(CNN) November 25 – The border was hauntingly empty. No military, drenched in green, patrolling. No AKs slung over shoulders. No Swahili floating through the air.
Just the pitter-patter of rain falling to the ground and turning the dirt road into a river.
To the right some secondary school students huddled beneath an overhang.
From a village close to Rutshuru in the Democratic Republic of the Congo, they had fled an attack by a rebel group. The men with guns marched the boys outside and ordered them to file into a line.
“We were so scared,” said Jean, “we ran into the bush.” Adamant that they did not want to fight, that they did not want to become soldiers, Jean explained how they had to hide themselves in the forest to escape being abducted. Many of their friends, though, were taken.
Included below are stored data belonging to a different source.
-- ==== Sys2Proof/Machine/Dispatch.lean ====
section
/-! DEFINITION. One arm for each command (R63). -/

namespace Sys2Proof.Machine

def exec (i : Instr) (s : State) : Host.Outcome State Fault Refusal :=
  match i with
  | .encw w => Sys2Proof.Machine.execEncw w s
  | .encb b => Sys2Proof.Machine.execEncb b s
  | .dect l1 l2 l3 => Sys2Proof.Machine.execDect l1 l2 l3 s
  | .decp l1 l2 => Sys2Proof.Machine.execDecp l1 l2 s
  | .encwd w => Sys2Proof.Machine.execEncwd w s
  | .encbd b => Sys2Proof.Machine.execEncbd b s
  | .dectd l1 l2 l3 => Sys2Proof.Machine.execDectd l1 l2 l3 s
  | .decpd l1 l2 => Sys2Proof.Machine.execDecpd l1 l2 s

end Sys2Proof.Machine
end

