-- ==== Sys2Proof/Certificates/Slice0/Obligations.lean ====
section
/-! DEFINITION. The statements for the provers, each a reading of rules of spec/. -/

open Sys2Proof Sys2Proof.Machine

/-! ### Encoding -/

/-- R61: words written out bit by bit from the patterns of the rule decode to the commands they stand for. -/
def Obligations.WordsOfTheEncodingsDecode : Prop :=
  decode 0b00010000000000000100000101000010#32 = .ok (.encw 0x4142#16) ∧
  decode 0b00100000000000000000000000100001#32 = .ok (.encb 0x21#8) ∧
  decode 0b00110000010000100100001000111000#32 = .ok (.dect 0x42#8 0x42#8 0x38#8) ∧
  decode 0b01000000000000000101100000110000#32 = .ok (.decp 0x58#8 0x30#8) ∧
  decode 0b10010000000000001111111111111111#32 = .ok (.encwd 0xFFFF#16) ∧
  decode 0b10100000000000000000000011111111#32 = .ok (.encbd 0xFF#8) ∧
  decode 0b10110000000011110001000000100000#32 = .ok (.dectd 15#8 16#8 32#8) ∧
  decode 0b11000000000000000001111000000101#32 = .ok (.decpd 30#8 5#8)

/-- R60, R61: no bit of an encoding is dropped: every command decodes from its own encoding. -/
def Obligations.DecodeOfEncodeIsTheCommand : Prop :=
  ∀ i : Instr, decode (encode i) = .ok i

/-- R61, R65: a word that decodes is the encoding of what it decodes to, so each command has one word only. -/
def Obligations.EncodeOfDecodeIsTheWord : Prop :=
  ∀ (cmd : Cmd) (i : Instr), decode cmd = .ok i → encode i = cmd

/-- R66: LEGAL as the rule's case list gives it; exactly the words that some row of the opcode table matches are legal,
and at most one row matches; the words that decode are the legal ones, and decode to the command of their row. -/
def Obligations.LegalWordsMatchExactlyOneRow : Prop :=
  ∀ cmd : Cmd,
    (legal cmd = true ↔
      cmd.extractLsb' 24 4 = 0#4 ∧
        ((cmd.extractLsb' 28 4 ∈ [0x1#4, 0x9#4, 0x4#4, 0xC#4] ∧ cmd.extractLsb' 16 8 = 0#8) ∨
          (cmd.extractLsb' 28 4 ∈ [0x2#4, 0xA#4] ∧ cmd.extractLsb' 8 16 = 0#16) ∨
          cmd.extractLsb' 28 4 ∈ [0x3#4, 0xB#4])) ∧
    (legal cmd = true ↔ ∃ row ∈ opcodeTable, row.matches cmd = true) ∧
    (∀ r₁ ∈ opcodeTable, ∀ r₂ ∈ opcodeTable, r₁.matches cmd = true → r₂.matches cmd = true → r₁ = r₂) ∧
    (legal cmd = true ↔ ∃ i, decode cmd = .ok i) ∧
    (∀ i, decode cmd = .ok i → ∃ row ∈ opcodeTable, row.matches cmd = true ∧ row.mnemonic = i.mnemonic)

/-- R64, R65, R204: the words that are IllegalCommand are those with a nonzero `rsv`, an unassigned `op`, or a nonzero
must-be-zero operand bit; each is accepted and answered with status 4, its own `op`, and nothing else. -/
def Obligations.IllegalWordsAreAnsweredIllegalCommand : Prop :=
  ∀ cmd : Cmd,
    (legal cmd = false ↔
      cmd.extractLsb' 24 4 ≠ 0#4 ∨
        cmd.extractLsb' 28 4 ∈ [0x0#4, 0x5#4, 0x6#4, 0x7#4, 0x8#4, 0xD#4, 0xE#4, 0xF#4] ∨
        (cmd.extractLsb' 28 4 ∈ [0x1#4, 0x9#4, 0x4#4, 0xC#4] ∧ cmd.extractLsb' 16 8 ≠ 0#8) ∨
        (cmd.extractLsb' 28 4 ∈ [0x2#4, 0xA#4] ∧ cmd.extractLsb' 8 16 ≠ 0#16)) ∧
    (legal cmd = false → ∀ s : State, s.Ready →
      ∃ s', runCommand cmd s = .next s' ∧ Answered s cmd (0x4#4 ++ cmd.extractLsb' 28 4 ++ 0x000000#24) s')

/-! ### The eight commands, each rule whole: encoding, result and frame, exceptions, corner cases, example -/

/-- R103. -/
def Obligations.EncwAnswersThreeCharacters : Prop :=
  (∀ cmd : Cmd, cmd &&& 0xFFFF0000#32 = 0x10000000#32 → decode cmd = .ok (.encw (cmd.extractLsb' 0 16))) ∧
  (∀ (w : Word) (s : State) (c d e : Digit), s.Ready →
    c.val = w.toNat % 45 → d.val = w.toNat / 45 % 45 → e.val = w.toNat / 45 / 45 →
    ∃ s', exec (.encw w) s = .next s' ∧
      Answered s (encode (.encw w)) (0x0#4 ++ 0x1#4 ++ s.rom[c] ++ s.rom[d] ++ s.rom[e]) s') ∧
  (∀ (cmd : Cmd) (s : State), s.Ready → cmd.extractLsb' 28 4 = 0x1#4 → cmd.extractLsb' 16 12 ≠ 0#12 →
    ∃ s', runCommand cmd s = .next s' ∧ Answered s cmd 0x41000000#32 s') ∧
  (∀ s : State, s.Ready → s.rom = alphabet →
    ∀ p ∈ [(0#16, 0x01303030#32), (44#16, 0x013A3030#32), (45#16, 0x01303130#32), (2024#16, 0x013A3A30#32),
        (2025#16, 0x01303031#32), (65535#16, 0x01464757#32), (0x4142#16, 0x01424238#32)],
      ∃ s', exec (.encw p.1) s = .next s' ∧ Answered s (encode (.encw p.1)) p.2 s') ∧
  encode (.encw 0x4142#16) = 0x10004142#32
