theorem State.Unready.step {m : Nat} {s s' : State} (h : s.Unready (m + 1)) (hm : m < Config.readyAfterReset)
    (hs : step s = .next s') : s'.Unready m := by
  obtain ⟨hwait, hissued⟩ := h
  obtain ⟨e, he, ht⟩ := step_turn hs
  cases ht with
  | reset => exact s.advance.unready_resetAssert hm.le
  | run t u hrst _ hc hu =>
    have hlow : ¬ s.advance.resetRelease.Ready := by
      rw [s.ready_released_iff, cmdReady_of_readyWait_pos (by omega)]
      exact nofun
    refine ⟨by rw [readyWait_of_step he hrst hs (by omega)]; omega, ?_⟩
    rw [State.tick_host, hu.issued, hc.issued_of_not_ready hlow]
    simpa using hissued

/-- Settles O37: a reset sets the countdown, and no edge takes more than one cycle from it. -/
theorem notReadyForReadyAfterResetCycles : Obligations.NotReadyForReadyAfterResetCycles := by
  intro s s1 e he hrst hs k s2 hrun
  refine or_iff_not_imp_left.mpr fun hk => ?_
  have h1 : s1.Unready Config.readyAfterReset := by
    cases edgeTurn_of_step he hs with
    | reset => exact s.advance.unready_resetAssert le_rfl
    | run _ _ hrst' => cases hrst.symm.trans hrst'
  have hsum : Config.readyAfterReset - k + k = Config.readyAfterReset := by omega
  have h2 : s2.Unready (Config.readyAfterReset - k) :=
    runEdges_countdown (P := fun m s => s.Unready m) (fun _ _ _ hm h hs => h.step hm hs) hsum.le
      (by rwa [hsum]) hrun
  have hpos : 0 < s2.readyWait := by have := h2.wait; omega
  exact ⟨cmdReady_of_readyWait_pos hpos false, h2.issued⟩

/-! ### The handshake -/

theorem clockEdge_of_undriven {e : Edge} {s : State} (hv : e.cmdValid = true) (hd : e.cmdData = none) :
    clockEdge e s = .refused .commandUndriven := by
  simp [clockEdge, hv, hd]

theorem clockEdge_of_dutyBroken {e : Edge} {s : State} {r : Refusal} (hu : e.cmdValid = true → e.cmdData ≠ none)
    (hrst : e.rst = false) (h : dutyBroken s.host.held e = some r) : clockEdge e s = .refused r := by
  have hun : ¬ (e.cmdValid && e.cmdData.isNone) = true := by simpa using hu
  rw [clockEdge, if_neg hun, hrst, h]
  rfl

theorem dutyBroken_of_withdrawn {cmd : Cmd} {e : Edge} (hv : e.cmdValid = false) :
    dutyBroken (some cmd) e = some .commandWithdrawn := by
  simp [dutyBroken, hv]

theorem dutyBroken_of_changed {cmd cmd' : Cmd} {e : Edge} (hv : e.cmdValid = true) (hd : e.cmdData = some cmd')
    (hne : cmd' ≠ cmd) : dutyBroken (some cmd) e = some .commandChanged := by
  simp [dutyBroken, hv, hd, hne]

/-- Settles O39: the refusals by the order of `clockEdge`, the rest by the turn of the command channel. -/
theorem commandsAreAcceptedAtTheHandshake : Obligations.CommandsAreAcceptedAtTheHandshake := by
  intro s e he
  refine ⟨fun hv hd => ?_, fun cmd hheld hrst hv => ?_, fun cmd cmd' hheld hrst hv hd hne => ?_, fun s' hs hrst => ?_⟩
  · rw [step_of_edge he, clockEdge_of_undriven hv hd]
  · rw [step_of_edge he]
    exact clockEdge_of_dutyBroken (by simp [hv]) hrst (by simpa [hheld] using dutyBroken_of_withdrawn hv)
  · rw [step_of_edge he]
    exact clockEdge_of_dutyBroken (by simp [hd]) hrst (by simpa [hheld] using dutyBroken_of_changed hv hd hne)
  · obtain ⟨t, u, hc, hu, rfl⟩ := turns_of_step he hrst hs
    rw [State.tick_host, hu.held, hu.issued, hrst]
    cases hc with
    | idle hv => simp [hv]
    | accept cmd hv hd hr => simp [hv, hd, s.ready_released_iff.mp hr]
    | hold cmd hv hd hr =>
      rw [s.ready_released_iff] at hr
      simp [hv, hd, hr]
Melchisedek is a secondary school teacher in a village close to Rutshuru, an area heavily dominated by clashes between the Congolese government forces and the CNDP. He said that twice armed groups came to his school to abduct children. “They look through the windows and count the boys,” he said.
Boys. Abducted to be soldiers.
The current war in the eastern Democratic Republic of Congo is marked by the use of child soldiers. These young boys are abducted from their schools and homes and forced to hold a weapon and use it against their own government.
In Nakivale, a sprawling refugee settlement holding more than 30,000 people in Uganda, up to 600 new Congolese refugees are arriving daily. Bombarded with hunger, disease and lack of basic essentials, people are suffering.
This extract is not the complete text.